■ Task:
I would like every line of the records below that contains the word "withBytes" copied.

Start of Extracted records

-- ==== Sys2Proof/Tests/Slice0.lean ====
section
/-!
SUPPORT. Tests of the chipper CORE. The expected values are those of spec/95_test_vectors.md (the section is named at
each group), computed there by hand from the rules; the words are written out from 30_encoding.md. The second half shows,
for each statement with hypotheses, a state and operands that meet them, each clause at a boundary.
-/

namespace Sys2Proof.Tests

open Sys2Proof.Machine

/-! ### Helpers -/

/-- A state with some registers set. -/
def withRegs (rs : List (Reg × Byte)) (s : State) : State := rs.foldl (fun s r => s.setV r.1 r.2) s

/-- A state with bytes at an address. -/
def withBytes (a : Nat) (bs : List Byte) (s : State) : State := copyBytes a bs s

/-- The state after one step that runs the word `w` at `PC`. -/
def after (w : Nat) (s : State) : State :=
  match step (s.withFetchWord 16 w) with
  | .next t => t
  | _ => s

/-- The outputs of one step that runs the word `w` at `PC`. -/
def outputs (w : Nat) (s : State) : StepOutput := stepOutput (s.withFetchWord 16 w)

/-- The state after reset with some registers set and `VF = 0x55`. -/
def alu (rs : List (Reg × Byte)) : State := withRegs ((15, 0x55) :: rs) State.reset

/-- The state after reset with `PC = 0x300` and some registers set. -/
def at300 (rs : List (Reg × Byte)) : State := withRegs rs (State.reset.setPc 0x300)

/-! ### Well-formedness: each check refuses an ill-formed term and accepts the boundary -/

theorem test_wellFormed_drw_sixteen_rows : (Instr.drw 0 0 16).wellFormed = false := by decide

theorem test_wellFormed_drw_fifteen_rows : (Instr.drw 15 15 15).wellFormed = true := by decide

theorem test_wellFormed_ram_too_small : ({ Config.customary with ramSize := 511 } : Config).wellFormed = false := by
  decide

theorem test_wellFormed_ram_too_large : ({ Config.customary with ramSize := 65537 } : Config).wellFormed = false := by
  decide

theorem test_wellFormed_ram_bounds :
    ({ Config.customary with ramSize := 512 } : Config).wellFormed = true ∧
      ({ Config.customary with ramSize := 65536 } : Config).wellFormed = true := by decide

/-! ### Decoding: every constructor's word, written out from 30_encoding.md R62 and R66 (95_test_vectors.md 2.1)

That a decoded shift holds its ignored `Y` is the model's choice (log entry 22). -/

theorem test_decode_cls : decode 0b0000000011100000#16 = .ok .cls := by decide
theorem test_decode_ret : decode 0b0000000011101110#16 = .ok .ret := by decide
theorem test_decode_jp : decode 0b0001001000110100#16 = .ok (.jp 0x234) := by decide
theorem test_decode_call : decode 0b0010111111111111#16 = .ok (.call 0xFFF) := by decide
theorem test_decode_seImm : decode 0b0011111100000001#16 = .ok (.seImm 15 0x01) := by decide
theorem test_decode_sneImm : decode 0b0100101000010000#16 = .ok (.sneImm 10 0x10) := by decide
theorem test_decode_seReg : decode 0b0101101010110000#16 = .ok (.seReg 10 11) := by decide
theorem test_decode_ldImm : decode 0b0110101000101011#16 = .ok (.ldImm 10 0x2B) := by decide
theorem test_decode_addImm : decode 0b0111000011111111#16 = .ok (.addImm 0 0xFF) := by decide
theorem test_decode_ldReg : decode 0b1000101010110000#16 = .ok (.ldReg 10 11) := by decide
theorem test_decode_orReg : decode 0b1000000100100001#16 = .ok (.orReg 1 2) := by decide
theorem test_decode_andReg : decode 0b1000000100100010#16 = .ok (.andReg 1 2) := by decide
theorem test_decode_xorReg : decode 0b1000000100100011#16 = .ok (.xorReg 1 2) := by decide
theorem test_decode_addReg : decode 0b1000000100100100#16 = .ok (.addReg 1 2) := by decide
theorem test_decode_sub : decode 0b1000000100100101#16 = .ok (.sub 1 2) := by decide
theorem test_decode_shr : decode 0b1000101010110110#16 = .ok (.shr 10 11) := by decide
theorem test_decode_subn : decode 0b1000000100100111#16 = .ok (.subn 1 2) := by decide
theorem test_decode_shl : decode 0b1000101000001110#16 = .ok (.shl 10 0) := by decide
theorem test_decode_sneReg : decode 0b1001101010110000#16 = .ok (.sneReg 10 11) := by decide
theorem test_decode_ldI : decode 0b1010001011110000#16 = .ok (.ldI 0x2F0) := by decide
theorem test_decode_jpV0 : decode 0b1011111111111111#16 = .ok (.jpV0 0xFFF) := by decide
theorem test_decode_rnd : decode 0b1100001100001111#16 = .ok (.rnd 3 0x0F) := by decide
theorem test_decode_drw : decode 0b1101101010111111#16 = .ok (.drw 10 11 15) := by decide
theorem test_decode_skp : decode 0b1110000010011110#16 = .ok (.skp 0) := by decide
theorem test_decode_sknp : decode 0b1110111110100001#16 = .ok (.sknp 15) := by decide
theorem test_decode_ldVxDt : decode 0b1111000000000111#16 = .ok (.ldVxDt 0) := by decide
theorem test_decode_ldVxK : decode 0b1111010100001010#16 = .ok (.ldVxK 5) := by decide
theorem test_decode_ldDtVx : decode 0b1111000000010101#16 = .ok (.ldDtVx 0) := by decide
theorem test_decode_ldStVx : decode 0b1111000000011000#16 = .ok (.ldStVx 0) := by decide
theorem test_decode_addI : decode 0b1111001000011110#16 = .ok (.addI 2) := by decide
theorem test_decode_ldF : decode 0b1111000000101001#16 = .ok (.ldF 0) := by decide
theorem test_decode_ldB : decode 0b1111000100110011#16 = .ok (.ldB 1) := by decide
theorem test_decode_stRegs : decode 0b1111001001010101#16 = .ok (.stRegs 2) := by decide
theorem test_decode_ldRegs : decode 0b1111111101100101#16 = .ok (.ldRegs 15) := by decide

/-- The unknown words of 95_test_vectors.md 2.1. -/
theorem test_decode_unknown_families_0_5_9 :
    decode 0x0000 = .error (.unknownOpcode 0x0000) ∧ decode 0x00E1 = .error (.unknownOpcode 0x00E1) ∧
    decode 0x01E0 = .error (.unknownOpcode 0x01E0) ∧ decode 0x00FF = .error (.unknownOpcode 0x00FF) ∧
    decode 0x0234 = .error (.unknownOpcode 0x0234) ∧ decode 0x5AB1 = .error (.unknownOpcode 0x5AB1) ∧
    decode 0x9ABF = .error (.unknownOpcode 0x9ABF) := by decide

theorem test_decode_unknown_families_8_E_F :
    decode 0x8AB8 = .error (.unknownOpcode 0x8AB8) ∧ decode 0x8ABF = .error (.unknownOpcode 0x8ABF) ∧
    decode 0xE19F = .error (.unknownOpcode 0xE19F) ∧ decode 0xE0A0 = .error (.unknownOpcode 0xE0A0) ∧
    decode 0xF000 = .error (.unknownOpcode 0xF000) ∧ decode 0xF075 = .error (.unknownOpcode 0xF075) ∧
    decode 0xF01F = .error (.unknownOpcode 0xF01F) ∧ decode 0xFFFF = .error (.unknownOpcode 0xFFFF) := by decide

/-- Bytes too few for an instruction, and the bytes that stay after one. -/
theorem test_decodeBytes :
    decodeBytes [0x12] = .error .truncated ∧ decodeBytes [0x12, 0x34, 0x56] = .ok (.jp 0x234, [0x56]) := by decide

/-- No two rows of the opcode map overlap (30_encoding.md R66). -/
theorem test_opcodeMap_pairwise_disjoint :
    (opcodeMap.Pairwise fun r q => r.pattern &&& (r.mask &&& q.mask) ≠ q.pattern &&& (r.mask &&& q.mask)) := by decide

/-- The high byte comes first in memory (95_test_vectors.md 2.1): the bytes 12 34 are `JP 0x234`. -/
theorem test_fetch_big_endian : fetch (withBytes 0x200 [0x12, 0x34] State.reset) = .ok 0x1234#16 := by decide

/-! ### Control transfer (95_test_vectors.md 2.2) -/

theorem test_jp : (after 0x1234 State.reset).pc = 0x0234 := by decide

theorem test_jp_then_fetch_fault :
    (match step (after 0x1FFF State.reset) with | .next t => t.fault | _ => none) =
      some { cause := .memoryFault .fetch 0x1000, pc := 0x0FFF, word := none } := by decide

theorem test_call :
    let t := after 0x2210 (State.reset.setPc 0x204)
    t.stack[0]? = some 0x0204 ∧ t.sp = 1 ∧ t.pc = 0x0210 := by decide

theorem test_call_overflow :
    (after 0x2300 { State.reset with sp := 16 }).fault =
      some { cause := .stackOverflow 0x0200, pc := 0x0200, word := some 0x2300 } := by decide

theorem test_ret :
    let t := after 0x00EE { State.reset with pc := 0x212, sp := 1, stack := 0x0204 :: List.replicate 15 0 }
    t.sp = 0 ∧ t.pc = 0x0206 ∧ t.stack[0]? = some 0x0204 := by decide

theorem test_ret_underflow :
    (after 0x00EE State.reset).fault =
      some { cause := .stackUnderflow, pc := 0x0200, word := some 0x00EE } := by decide

theorem test_jpV0 : (after 0xB300 (alu [(0, 0x04)])).pc = 0x0304 := by decide

theorem test_jpV0_beyond_twelve_bits : (after 0xBFFF (alu [(0, 0xFF)])).pc = 0x10FE := by decide

/-! ### Skips, all at `PC = 0x300` (95_test_vectors.md 2.3) -/

theorem test_seImm : (after 0x3A10 (at300 [(10, 0x10)])).pc = 0x304 ∧ (after 0x3A10 (at300 [(10, 0x11)])).pc = 0x302 := by
  decide

theorem test_sneImm :
    (after 0x4A10 (at300 [(10, 0x10)])).pc = 0x302 ∧ (after 0x4A10 (at300 [(10, 0x11)])).pc = 0x304 := by decide

theorem test_seReg :
    (after 0x5120 (at300 [(1, 7), (2, 7)])).pc = 0x304 ∧ (after 0x5120 (at300 [(1, 7), (2, 8)])).pc = 0x302 := by decide

theorem test_sneReg :
    (after 0x9120 (at300 [(1, 7), (2, 8)])).pc = 0x304 ∧ (after 0x9120 (at300 [(1, 7), (2, 7)])).pc = 0x302 := by decide

theorem test_skp :
    (after 0xE39E (setKey (at300 [(3, 0x0A)]) 10 true)).pc = 0x304 ∧ (after 0xE39E (at300 [(3, 0x0A)])).pc = 0x302 := by
  decide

End of Extracted records

■ Answer space:
def withBytes (a : Nat) (bs : List Byte) (s : State) : State := copyBytes a bs s
theorem test_fetch_big_endian : fetch (withBytes 0x200 [0x12, 0x34] State.reset) = .ok 0x1234#16 := by decide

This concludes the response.